The Tourism Recovery Taskforce, formed to mastermind a speedy return to growth in inbound tourism from Ireland‟s top four source markets, represents a new paradigm in collaboration between businesses and the state agencies. The Taskforce is supporting the development and implementation of strategies to deliver on growth targets for holiday visitors, is already shaping the future.
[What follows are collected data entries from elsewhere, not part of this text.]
-- ==== Sys2Proof/Machine/Pairs.lean ====
section
/-! DEFINITION. Module pairs and hot standby (09): the partner link and heartbeats, silence, claims, in step, taking
and giving up LEAD, pacing, and the work of each executed start. -/

namespace Sys2Proof.Machine

def State.updPair (s : State) (f : PairSt → PairSt) : State := { s with pair := f s.pair }

/-- The pair logic works: PROLE not 0, and the module in REJOIN or SERVICE (R262, R283). -/
def State.pairOn (s : State) : Bool := s.paired && !s.pow.split && (s.pow.mod == .rejoin || s.pow.mod == .service)

/-! ### Epochs (R263) -/

/-- The epoch after one, skipping 0. -/
def nextEpoch (e : Nat) : Nat := if wrapInc 16 e == 0 then 1 else wrapInc 16 e

/-- The higher of two epochs, in serial order; 0 is below every epoch. -/
def higherEpoch (a b : Nat) : Nat :=
  if a == 0 then b else if b == 0 then a else if serialAfter 16 b a then b else a

def aboveEpoch (a b : Nat) : Bool := a != b && higherEpoch a b == a

/-! ### Facts of the partner -/

/-- The partner claims LEAD, by its last report. -/
def State.partnerClaims (s : State) : Bool := s.pair.partner.any fun h => h.flags.getLsbD 0

def State.partnerLead (s : State) : Bool := s.pair.partner.any fun h => h.pstate == 4

def State.partnerRelinq (s : State) : Bool := s.pair.partner.any fun h => h.flags.getLsbD 1

/-- The partner is silent (R267). (log 30, DEDUCED) -/
def State.partnerSilent (s : State) : Bool := s.set.pair.psilent ≤ s.pair.silence

/-- What a report teaches: seen, epoch, LEAD partner. -/
def PairSt.learn (h : Health) (p : PairSt) : PairSt :=
  { p with
    partner := some h, seenNow := true
    seenEpoch := higherEpoch p.seenEpoch h.epoch
    sawLead := p.sawLead || h.pstate == 4
    theirs := ((p.theirs.filter fun x => x.pcyc != h.pcyc) ++ [h]).reverse.take 16 |>.reverse }

/-! ### Received messages -/

/-- PSTART from the pacer (R269), its first copy with a correct check value (R265). The leader that paces takes none; a
follower that took the pacer's place for want of a PSTART gives it back. -/
def execPstartReceived (m : PStart) (us : Nat) (s : State) : Res :=
  .next (
    if s.pairOn && s.plWorks && m.crcOk && s.pair.tookStart != some m.pcyc && !(s.pair.pacer && s.pair.st == .lead) then
      s.updPair fun p => { p with pstart := some (m, s.time.ot * 1000 + us), pacer := false, tookStart := some m.pcyc }
    else s)

/-- A block of the mirror set, its first copy with a correct check value (R265). Blocks of one pair cycle, the latest, are
kept. -/
def execMblockReceived (m : MBlock) (s : State) : Res :=
  .next (
    if s.pairOn && s.plWorks && m.crcOk && s.pair.st != .lead && !(s.pair.blocks.any fun b => b.pcyc == m.pcyc && b.index == m.index) then
      if s.pair.blocks.any fun b => serialAfter 64 b.pcyc m.pcyc then s
      else s.updPair fun p => { p with blocks := (p.blocks.filter fun b => b.pcyc == m.pcyc) ++ [m] }
    else s)

/-- The closing record, its first copy with a correct check value (R265); it shows that the partner is there (R267). -/
def execMcloseReceived (m : MClose) (s : State) : Res :=
  .next (
    if s.pairOn && s.plWorks && m.crcOk && s.pair.tookClose != some m.pcyc then
      s.updPair fun p => { p with mclose := some m, tookClose := some m.pcyc, seenNow := true }
    else s)
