-- ==== Sys2Proof/Machine/Vote.lean ====
section
/-! DEFINITION. The exchange, the vote, drive and emission of an executed cycle (04 R119 to R123, 05 R150 to R160,
08 R237, R242), and its done marks. -/

namespace Sys2Proof.Machine

/-! ### Items and votes (05 R151, R155, R156) -/

/-- A payload with the bytes that fill it to a multiple of 8: zeros, or what the form carries there. -/
def paddedPayload (c : FormConn) : Bytes :=
  let n := (8 - c.payload.length % 8) % 8
  c.payload ++ padTo n c.pad

/-- The bytes of an item (R151): 0 header 0x001 to 0x017, 1 DIGEST, 2 DRIVE with 0x028 to 0x03F, 2 + c the directory entry
and padded payload of connection c; 0x43C to 0x43F belong to item 257. -/
def itemOf (f : VoteForm) (i : Nat) : Bytes :=
  match i with
  | 0 => le 1 f.mode ++ le 1 f.bank ++ le 1 f.flags ++ le 2 f.nconn ++ le 2 f.resvHead ++ le 8 f.cyc ++ le 8 f.img
  | 1 => le 8 f.digest
  | 2 => le 6 f.drive.toNat ++ le 2 f.driveHigh ++ le 24 f.resv
  | i =>
    let entry := match f.conns.find? fun c => c.conn + 2 == i with
      | some c => le 2 c.payload.length ++ le 2 c.dirHigh ++ paddedPayload c
      | none => zeros 4
    if i == 257 then entry ++ le 4 f.resvDir else entry

/-- The form as sent (R150): VFLANE, then the items in the layout of *Vote form*. -/
def formBytes (l : Lane) (f : VoteForm) : Bytes :=
  le 1 l.num ++ itemOf f 0 ++ itemOf f 1 ++ itemOf f 2 ++
  ((List.range 255).flatMap fun c => (itemOf f (c + 3)).take 4) ++ le 4 f.resvDir ++
  ((List.range 255).flatMap fun c => match f.conns.find? fun x => x.conn == c + 1 with
    | some x => paddedPayload x
    | none => [])

/-- The items that forms can differ in. -/
def itemsOf (fs : List (Lane × VoteForm)) : List Nat :=
  [0, 1, 2, 257] ++ ((fs.flatMap fun x => x.2.conns.map fun c => c.conn + 2).eraseDups.filter (· != 257))

/-- The result of one item: the lane in the minority, if one is; `error` for safe state. -/
def voteItem (n : Nat) (fs : List (Lane × VoteForm)) (i : Nat) : Except Unit (Option Lane) :=
  match fs with
  | [x, y, z] =>
    let (p, q, r) := (itemOf x.2 i, itemOf y.2 i, itemOf z.2 i)
    if p == q && q == r then .ok none
    else if p == q then .ok (some z.1)
    else if q == r then .ok (some x.1)
    else if p == r then .ok (some y.1)
    else .error ()
  | [x, y] => if itemOf x.2 i == itemOf y.2 i then .ok none else .error ()
  | _ => if n == 0 then .ok none else .error ()

/-- A form that a lane sent, as the hub stamps it: stamp, form, trailer, whether its DIGEST differs through TBLCHK, and the
lanes that it did not reach whole. -/
structure Arrived where
  stamp   : Nat
  form    : VoteForm
  trailer : Trailer
  tables  : Bool
  lost    : List Lane
  deriving DecidableEq, Repr

/-- What a lane's form is to the hub, given what the lane's own correct computation forms, and whether its tables are not
the image's. -/
def formOf (own : VoteForm) (tr : Trailer) (off : Bool) : FormIn → Option Arrived
  | .missing => none
  | .own t lost => some ⟨t, own, tr, off, lost⟩
  | .sent t f x tables lost => some ⟨t, f, x, tables, lost⟩

/-- The exchange trailer of a correctly computing lane (R153). -/
def State.trailerOf (s : State) (l : Lane) : Trailer :=
  { ticks := (s.lane l).ticks
    comp := (s.lane l).comp
    view := ⟨s.lanes.a.st.code, s.lanes.b.st.code, s.lanes.c.st.code⟩
    digparts := (List.range 8).map (digPart s.image s.app s.cyc.corerec) }

/-- The form of a lane whose progress ring runs; a lane that has stalled sends none (01 R27, R28). -/
def State.formFrom (s : State) (forms : Trio FormIn) (l : Lane) : Option Arrived :=
  if (s.lane l).ring then formOf (s.ownForm l) (s.trailerOf l) (s.tablesOff l) (forms.get l) else none

/-- The forms of the ACTIVE lanes that lane l votes over: its own and those that reached it whole (R154, R155). -/
def State.viewOf (s : State) (forms : Trio FormIn) (l : Lane) : List (Lane × VoteForm) :=
  s.actives.filterMap fun m => match s.formFrom forms m with
    | some x => if m != l && x.lost.contains l then none else some (m, x.form)
    | none => none

/-- The items in which a form differs from another. -/
def itemsDiffer (a b : VoteForm) : List Nat := (itemsOf [(.a, a), (.b, b)]).filter fun i => itemOf a i != itemOf b i

/-- The outcome of a whole cycle's vote: lanes in the minority, and the form voted; none for safe state. -/
def voteAll (act : List Lane) (fs : List (Lane × VoteForm)) : Option (List Lane × VoteForm) :=
  let res := (itemsOf fs).map (voteItem act.length fs)
  if res.any fun r => match r with | .error _ => true | .ok _ => false then none
  else
    let minor := (res.filterMap fun r => match r with | .ok x => x | .error _ => none).eraseDups
    let out := (minor ++ act.filter fun l => !(fs.any fun x => x.1 == l)).eraseDups
    match out, fs.find? fun x => !out.contains x.1 with
    | [], some x => some ([], x.2)
    | [l], some x => some ([l], x.2)
    | _, _ => none

/-- Does the vote of lane m name lane l as minority or missing? -/
def names (votes : List (Lane × Option (List Lane × VoteForm))) (m l : Lane) : Bool :=
  votes.any fun v => v.1 == m && v.2.any fun r => r.1.contains l

/-- The reports of the lanes at MF (R158): a lane is recorded WITHDRAWN on its own report, or on the reports of both other
ACTIVE lanes; named by one other alone, it stays. Safe state where any lane's vote leads to it, where no lane votes, or
where two lanes would go (R155, R156). -/
def voteHub (act : List Lane) (view : Lane → List (Lane × VoteForm)) : Option (List Lane × VoteForm) :=
  let votes := (act.filter fun l => (view l).any (·.1 == l)).map fun l => (l, voteAll act (view l))
  if votes.any (·.2.isNone) then none
  else
    let out := act.filter fun l => names votes l l || (act.filter (· != l)).all fun m => names votes m l
    match out, votes.find? fun v => !out.contains v.1 with
    | [], some v => v.2.map fun r => ([], r.2)
    | [l], some v => v.2.map fun r => ([l], r.2)
    | _, _ => none

/-! ### Records of the cycle (14 R394) -/

/-- A record of the list: kind, source, body. -/
structure ListRec where
  kind   : Nat
  source : Nat
  body   : Bytes
  deriving DecidableEq, Repr

/-- Records of one element's state: point movement, signal aspect, section. -/
def bodyRecs (old new : Elem) : List ListRec :=
  match old.body, new.body with
  | .point a, .point b =>
    if a.poscmd != b.poscmd || a.posdet != b.posdet || a.movest != b.movest then
      [⟨0x03, new.num, le 2 new.num ++ le 1 b.poscmd ++ le 1 b.posdet ++ le 1 b.movest ++ zeros 1 ++ le 4 b.moveelap⟩]
    else []
  | .signal a, .signal b =>
    if a.aspreq != b.aspreq || a.aspshown != b.aspshown || a.indreq != b.indreq then
      [⟨0x04, new.num, le 2 new.num ++ le 1 b.aspreq ++ le 1 b.aspshown ++ le 1 b.indreq ++ zeros 1 ++ le 2 new.fltcode⟩]
    else []
  | .tcsec a, .tcsec b =>
    if a.occ != b.occ then [⟨0x05, new.num, le 2 new.num ++ le 1 a.occ ++ le 1 b.occ ++ zeros 4⟩] else []
  | .acsec a, .acsec b =>
    if a.occ != b.occ || a.rststate != b.rststate then
      [⟨0x05, new.num, le 2 new.num ++ le 1 a.occ ++ le 1 b.occ ++ le 1 b.rststate ++ zeros 3⟩]
    else []
  | _, _ => []

/-- Records of one element, its input change last. -/
def elemRecs (old new : Elem) : List ListRec :=
  bodyRecs old new ++
  if old.curin != new.curin then
    [⟨0x08, new.num, le 2 new.num ++ le 2 old.curin.toNat ++ le 2 new.curin.toNat ++ le 2 new.fltcode⟩]
  else []

def routeRec (r : Nat) (old new : RouteCell) : List ListRec :=
  if old.rstate != new.rstate then
    [⟨0x02, r, le 2 r ++ le 1 old.rstate ++ le 1 new.rstate ++ le 1 new.lastfail ++ le 1 new.origin ++ zeros 2 ++
      le 4 new.reqseq ++ le 4 new.cmdseq⟩]
  else []

def connRec (epoch : Nat) (old new : RecvRec) : List ListRec :=
  if old.cstate != new.cstate then
    [⟨0x07, 3 * 65536 + new.conn, stateBody 3 new.conn old.cstate new.cstate epoch⟩]
  else []

/-- The cycle's record list: ascending element, route, connection, from the difference of declared data. -/
def cycleList (epoch : Nat) (a b : AppSt) : List ListRec :=
  (b.elems.flatMap fun e => (a.elems.find? (·.num == e.num)).elim [] (elemRecs · e)) ++
  ((a.cells.zip b.cells).zipIdx.flatMap fun x => routeRec x.2 x.1.1 x.1.2) ++
  b.recvs.flatMap fun r => (a.recvs.find? (·.conn == r.conn)).elim [] (connRec epoch · r)

/-- Records in one lane list per executed cycle (14 R399). -/
def listCap : Nat := 256

/-- Records beyond a lane list: counted in DROPLANE, and by priority for the drop record of the second (14 R402, R406).
(log 130, DESIGN CHOICE) -/
def RecSt.dropLane (xs : List ListRec) (r : RecSt) : RecSt :=
  let (a, e, t, rt) := r.drops
  let n := (xs.filter fun x => kindPrio x.kind 0 == 0).length
  { r with droplane := satAdd 32 r.droplane xs.length, drops := (a, e + (xs.length - n), t + n, rt) }

/-- RC takes the list of the cycle: consecutive SEQ values, the OTS of the start event. -/
def State.recordList (s : State) (flags : Nat) : State :=
  let recs := cycleList s.pair.epoch s.trl.prev s.app
  let (base, s) := s.takeSeqs (recs.take listCap).length
  let s := s.each (recs.take listCap).zipIdx fun s x =>
    s.recordAt x.1.kind x.1.source (base + 1 + x.2) (s.cyc.ots / 1000) flags 0 x.1.body
  let s := s.updRecs (RecSt.dropLane (recs.drop listCap))
  { s with trl := { s.trl with prev := s.app } }

/-- The records of a cycle that ends in SAFE, with SAFECYC set. -/
def State.recordSafe (s : State) : State := if s.computes && !s.cyc.graftslot then s.recordList 0x10 else s

/-! ### Done marks and computation times (04 R120, R123) -/

/-- A lane's computation time of the cycle. -/
def LaneSt.setComp (t : Nat) (x : LaneSt) : LaneSt :=
  { x with comp := t, maxcomp := max x.maxcomp t, warnmax := max x.warnmax t }

/-- A budget warning, at most one per lane in 1,000 executed cycles; its record carries the largest value since the lane's
previous one. -/
def State.budget (s : State) (l : Lane) (t : Nat) : State :=
  let s := s.updLane l (LaneSt.setComp t)
  if s.set.tc * 800 < t && (s.lane l).warnwait == 0 then
    let largest := (s.lane l).warnmax
    let s := s.updLane l fun x => { x with warnwait := 1000, warnmax := 0 }
    (s.updCyc fun c => { c with warncnt := satInc 32 c.warncnt }).collectNamed (fLane l 0x01) [largest]
  else s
A major revamp of marketing in Britain, Ireland‟s No. 1 source market which had collapsed in recent years, is a top priority based on new insights and analysis.
In addition, new Marketing Partnership Groups have been set up for each of the top source markets to facilitate greater engagement with the industry and market based distributors in shaping the marketing strategies and delivering effective campaigns.
Over the past 12 months ITIC has produced a series of reports aimed at assisting businesses to better position themselves to capitalise on opportunities. These included: New Emerging Markets – Which Ones Are Real? – an assessment of the opportunities for travel from the new economies in Asia and Latin America. New Directions for Tourism in the West concluded that greater innovation is urgently needed to meet the changing needs of today‟s visitors in order to reverse the trend of decreasing numbers of overseas holidaymakers to the western seaboard. The report points to the need to highlight the range of adventure and activity holidays on offer together with „dialling up‟ the appeals of the west in more focused marketing campaigns.